From the first line to the last, give the data again exactly.

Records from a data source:

■ ■ ■ ■

/-- 30_encoding.md R58: the decode function over OP = w[15:8] and DATA = w[7:0], and what ILLEGAL performs, in every
PHASE. R58 has the one outcome ILLEGAL: which of the two names an ILLEGAL word gets is the model's choice (entry 11). -/
def Obligations.EveryWordDecodesByOpAndData : Prop :=
  (∀ w : CmdWord, decode w =
    if w.toNat / 256 = 1 ∧ w.toNat % 256 = 0 then .ok .init
    else if w.toNat / 256 = 2 then .ok (.absorb (BitVec.ofNat 8 (w.toNat % 256)))
    else if w.toNat / 256 = 3 ∧ w.toNat % 256 = 0 then .ok .finalize
    else if w.toNat / 256 = 1 ∨ w.toNat / 256 = 3 then
      .error (.reservedData (BitVec.ofNat 8 (w.toNat / 256)) (BitVec.ofNat 8 (w.toNat % 256)))
    else .error (.reservedOp (BitVec.ofNat 8 (w.toNat / 256)))) ∧
  (∀ (s : State) (w : CmdWord) (rest : List HostEvent) (why : Illegal),
    s.pending = .command w :: rest → decode w = .error why →
    step s = .next { s with
      pending := rest
      responses := s.responses ++ [⟨.errIllegal, []⟩]
      faultMark := true })

/-- 30_encoding.md R53, R54 and 60_exceptions.md R102: the words with a reserved OP and those with OP 0x01 or 0x03 and
nonzero DATA answer ERR_ILLEGAL (CODE 0x01) in either phase and change nothing of the engine; 0x0100 and 0x0300 are the
only legal words with OP 0x01 or 0x03. -/
def Obligations.ReservedWordsAnswerIllegal : Prop :=
  (∀ (s : State) (w : CmdWord) (rest : List HostEvent), s.pending = .command w :: rest →
    (w.toNat / 256 = 0 ∨ 4 ≤ w.toNat / 256 ∨ ((w.toNat / 256 = 1 ∨ w.toNat / 256 = 3) ∧ w.toNat % 256 ≠ 0)) →
    step s = .next { s with
      pending := rest
      responses := s.responses ++ [⟨.errIllegal, []⟩]
      faultMark := true }) ∧
  (∀ w : CmdWord, w.toNat / 256 = 1 → ((∃ i, decode w = .ok i) ↔ w = 0x0100#16)) ∧
  (∀ w : CmdWord, w.toNat / 256 = 3 → ((∃ i, decode w = .ok i) ↔ w = 0x0300#16)) ∧
  ResponseCode.errIllegal.value = 0x01#8

/-- 30_encoding.md R52: a word decodes to a command exactly when it has the row's `match` under the row's `mask`; for
ABSORB the operand is DATA. -/
def Obligations.OpcodeRowsSelectTheirWords : Prop :=
  ∀ w : CmdWord,
    (decode w = .ok .init ↔ w &&& 0xFFFF#16 = 0x0100#16) ∧
    ((∃ d, decode w = .ok (.absorb d)) ↔ w &&& 0xFF00#16 = 0x0200#16) ∧
    (∀ d, decode w = .ok (.absorb d) → w = 0x0200#16 ||| d.setWidth 16) ∧
    (decode w = .ok .finalize ↔ w &&& 0xFFFF#16 = 0x0300#16)

/-- Words written out from the map of 30_encoding.md R52 and the rows of vector V17. R52 and V17 say ILLEGAL for the last
four: the names `reservedOp` and `reservedData` are the model's choice (entry 11). -/
def Obligations.SampleWordsDecode : Prop :=
  decode 0b0000000100000000#16 = .ok .init ∧
  decode 0b0000001000000000#16 = .ok (.absorb 0x00#8) ∧
  decode 0b0000001001100001#16 = .ok (.absorb 0x61#8) ∧
  decode 0b0000001011111111#16 = .ok (.absorb 0xFF#8) ∧
  decode 0b0000001100000000#16 = .ok .finalize ∧
  decode 0b0000000000000000#16 = .error (.reservedOp 0x00#8) ∧
  decode 0b0000000111111111#16 = .error (.reservedData 0x01#8 0xFF#8) ∧
  decode 0b0000001100000001#16 = .error (.reservedData 0x03#8 0x01#8) ∧
  decode 0b0000010000000000#16 = .error (.reservedOp 0x04#8)

/-- 30_encoding.md R56: the codes' values; no other code is ever produced. -/
def Obligations.ResponseCodesHaveTheirValues : Prop :=
  ResponseCode.ok.value = 0x00#8 ∧ ResponseCode.errIllegal.value = 0x01#8 ∧
  ResponseCode.errFinalized.value = 0x02#8 ∧ ResponseCode.errLength.value = 0x03#8 ∧
  ∀ c : ResponseCode, c.value.toNat ≤ 3

/-- 30_encoding.md R59: each row of the syntax table gives its word, and the words of INIT, ABSORB and FINALIZE decode to
their commands, the operand a number or an ASCII character; only `.word` can give a word that decodes to no command. The
lines are the model's syntax terms (entry 9). -/
def Obligations.AssembledLinesDecodeToTheirCommands : Prop :=
  (assembleLine .init = some [0x0100#16] ∧ decode 0x0100#16 = .ok .init) ∧
  (∀ n : Nat, n ≤ 255 → assembleLine (.absorb (.num n)) = some [BitVec.ofNat 16 (512 + n)] ∧
    decode (BitVec.ofNat 16 (512 + n)) = .ok (.absorb (BitVec.ofNat 8 n))) ∧
  (∀ c : Char, c.toNat ≤ 127 → assembleLine (.absorb (.chr c)) = some [BitVec.ofNat 16 (512 + c.toNat)] ∧
    decode (BitVec.ofNat 16 (512 + c.toNat)) = .ok (.absorb (BitVec.ofNat 8 c.toNat))) ∧
  (assembleLine .finalize = some [0x0300#16] ∧ decode 0x0300#16 = .ok .finalize) ∧
  (∀ n : Nat, n ≤ 65535 → assembleLine (.word n) = some [BitVec.ofNat 16 n]) ∧
  (∀ (l : AsmLine) (ws : List CmdWord), (∀ n, l ≠ .word n) → assembleLine l = some ws →
    ∀ w ∈ ws, ∃ i, decode w = .ok i)

/-- 30_encoding.md R60, in the list form and in the quoted form (00_scope.md R11: a quoted text is its ASCII bytes): ABSORBS
is its ABSORB lines in order, nothing for none, and HASH is INIT, ABSORBS, FINALIZE. The lines are the model's syntax terms
(entry 9). -/
def Obligations.PseudoInstructionsExpandToCommands : Prop :=
  (∀ bs : List AsmByte, (∀ b ∈ bs, b.wellFormed = true) →
    assembleLine (.absorbs (.list bs)) = assemble (bs.map .absorb) ∧
    assembleLine (.hash (.list bs)) = assemble (.init :: (bs.map .absorb ++ [.finalize]))) ∧
  (∀ cs : List Char, (∀ c ∈ cs, c.toNat ≤ 127) →
    assembleLine (.absorbs (.text cs)) = assemble (cs.map fun c => .absorb (.chr c)) ∧
    assembleLine (.hash (.text cs)) =
      assemble (.init :: ((cs.map fun c => .absorb (.chr c)) ++ [.finalize])))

■ ■ ■ ■

Your response:
/-- 30_encoding.md R58: the decode function over OP = w[15:8] and DATA = w[7:0], and what ILLEGAL performs, in every
PHASE. R58 has the one outcome ILLEGAL: which of the two names an ILLEGAL word gets is the model's choice (entry 11). -/
def Obligations.EveryWordDecodesByOpAndData : Prop :=
  (∀ w : CmdWord, decode w =
    if w.toNat / 256 = 1 ∧ w.toNat % 256 = 0 then .ok .init
    else if w.toNat / 256 = 2 then .ok (.absorb (BitVec.ofNat 8 (w.toNat % 256)))
    else if w.toNat / 256 = 3 ∧ w.toNat % 256 = 0 then .ok .finalize
    else if w.toNat / 256 = 1 ∨ w.toNat / 256 = 3 then
      .error (.reservedData (BitVec.ofNat 8 (w.toNat / 256)) (BitVec.ofNat 8 (w.toNat % 256)))
    else .error (.reservedOp (BitVec.ofNat 8 (w.toNat / 256)))) ∧
  (∀ (s : State) (w : CmdWord) (rest : List HostEvent) (why : Illegal),
    s.pending = .command w :: rest → decode w = .error why →
    step s = .next { s with
      pending := rest
      responses := s.responses ++ [⟨.errIllegal, []⟩]
      faultMark := true })

/-- 30_encoding.md R53, R54 and 60_exceptions.md R102: the words with a reserved OP and those with OP 0x01 or 0x03 and
nonzero DATA answer ERR_ILLEGAL (CODE 0x01) in either phase and change nothing of the engine; 0x0100 and 0x0300 are the
only legal words with OP 0x01 or 0x03. -/
def Obligations.ReservedWordsAnswerIllegal : Prop :=
  (∀ (s : State) (w : CmdWord) (rest : List HostEvent), s.pending = .command w :: rest →
    (w.toNat / 256 = 0 ∨ 4 ≤ w.toNat / 256 ∨ ((w.toNat / 256 = 1 ∨ w.toNat / 256 = 3) ∧ w.toNat % 256 ≠ 0)) →
    step s = .next { s with
      pending := rest
      responses := s.responses ++ [⟨.errIllegal, []⟩]
      faultMark := true }) ∧
  (∀ w : CmdWord, w.toNat / 256 = 1 → ((∃ i, decode w = .ok i) ↔ w = 0x0100#16)) ∧
  (∀ w : CmdWord, w.toNat / 256 = 3 → ((∃ i, decode w = .ok i) ↔ w = 0x0300#16)) ∧
  ResponseCode.errIllegal.value = 0x01#8

/-- 30_encoding.md R52: a word decodes to a command exactly when it has the row's `match` under the row's `mask`; for
ABSORB the operand is DATA. -/
def Obligations.OpcodeRowsSelectTheirWords : Prop :=
  ∀ w : CmdWord,
    (decode w = .ok .init ↔ w &&& 0xFFFF#16 = 0x0100#16) ∧
    ((∃ d, decode w = .ok (.absorb d)) ↔ w &&& 0xFF00#16 = 0x0200#16) ∧
    (∀ d, decode w = .ok (.absorb d) → w = 0x0200#16 ||| d.setWidth 16) ∧
    (decode w = .ok .finalize ↔ w &&& 0xFFFF#16 = 0x0300#16)

/-- Words written out from the map of 30_encoding.md R52 and the rows of vector V17. R52 and V17 say ILLEGAL for the last
four: the names `reservedOp` and `reservedData` are the model's choice (entry 11). -/
def Obligations.SampleWordsDecode : Prop :=
  decode 0b0000000100000000#16 = .ok .init ∧
  decode 0b0000001000000000#16 = .ok (.absorb 0x00#8) ∧
  decode 0b0000001001100001#16 = .ok (.absorb 0x61#8) ∧
  decode 0b0000001011111111#16 = .ok (.absorb 0xFF#8) ∧
  decode 0b0000001100000000#16 = .ok .finalize ∧
  decode 0b0000000000000000#16 = .error (.reservedOp 0x00#8) ∧
  decode 0b0000000111111111#16 = .error (.reservedData 0x01#8 0xFF#8) ∧
  decode 0b0000001100000001#16 = .error (.reservedData 0x03#8 0x01#8) ∧
  decode 0b0000010000000000#16 = .error (.reservedOp 0x04#8)

/-- 30_encoding.md R56: the codes' values; no other code is ever produced. -/
def Obligations.ResponseCodesHaveTheirValues : Prop :=
  ResponseCode.ok.value = 0x00#8 ∧ ResponseCode.errIllegal.value = 0x01#8 ∧
  ResponseCode.errFinalized.value = 0x02#8 ∧ ResponseCode.errLength.value = 0x03#8 ∧
  ∀ c : ResponseCode, c.value.toNat ≤ 3

/-- 30_encoding.md R59: each row of the syntax table gives its word, and the words of INIT, ABSORB and FINALIZE decode to
their commands, the operand a number or an ASCII character; only `.word` can give a word that decodes to no command. The
lines are the model's syntax terms (entry 9). -/
def Obligations.AssembledLinesDecodeToTheirCommands : Prop :=
  (assembleLine .init = some [0x0100#16] ∧ decode 0x0100#16 = .ok .init) ∧
  (∀ n : Nat, n ≤ 255 → assembleLine (.absorb (.num n)) = some [BitVec.ofNat 16 (512 + n)] ∧
    decode (BitVec.ofNat 16 (512 + n)) = .ok (.absorb (BitVec.ofNat 8 n))) ∧
  (∀ c : Char, c.toNat ≤ 127 → assembleLine (.absorb (.chr c)) = some [BitVec.ofNat 16 (512 + c.toNat)] ∧
    decode (BitVec.ofNat 16 (512 + c.toNat)) = .ok (.absorb (BitVec.ofNat 8 c.toNat))) ∧
  (assembleLine .finalize = some [0x0300#16] ∧ decode 0x0300#16 = .ok .finalize) ∧
  (∀ n : Nat, n ≤ 65535 → assembleLine (.word n) = some [BitVec.ofNat 16 n]) ∧
  (∀ (l : AsmLine) (ws : List CmdWord), (∀ n, l ≠ .word n) → assembleLine l = some ws →
    ∀ w ∈ ws, ∃ i, decode w = .ok i)

/-- 30_encoding.md R60, in the list form and in the quoted form (00_scope.md R11: a quoted text is its ASCII bytes): ABSORBS
is its ABSORB lines in order, nothing for none, and HASH is INIT, ABSORBS, FINALIZE. The lines are the model's syntax terms
(entry 9). -/
def Obligations.PseudoInstructionsExpandToCommands : Prop :=
  (∀ bs : List AsmByte, (∀ b ∈ bs, b.wellFormed = true) →
    assembleLine (.absorbs (.list bs)) = assemble (bs.map .absorb) ∧
    assembleLine (.hash (.list bs)) = assemble (.init :: (bs.map .absorb ++ [.finalize]))) ∧
  (∀ cs : List Char, (∀ c ∈ cs, c.toNat ≤ 127) →
    assembleLine (.absorbs (.text cs)) = assemble (cs.map fun c => .absorb (.chr c)) ∧
    assembleLine (.hash (.text cs)) =
      assemble (.init :: ((cs.map fun c => .absorb (.chr c)) ++ [.finalize])))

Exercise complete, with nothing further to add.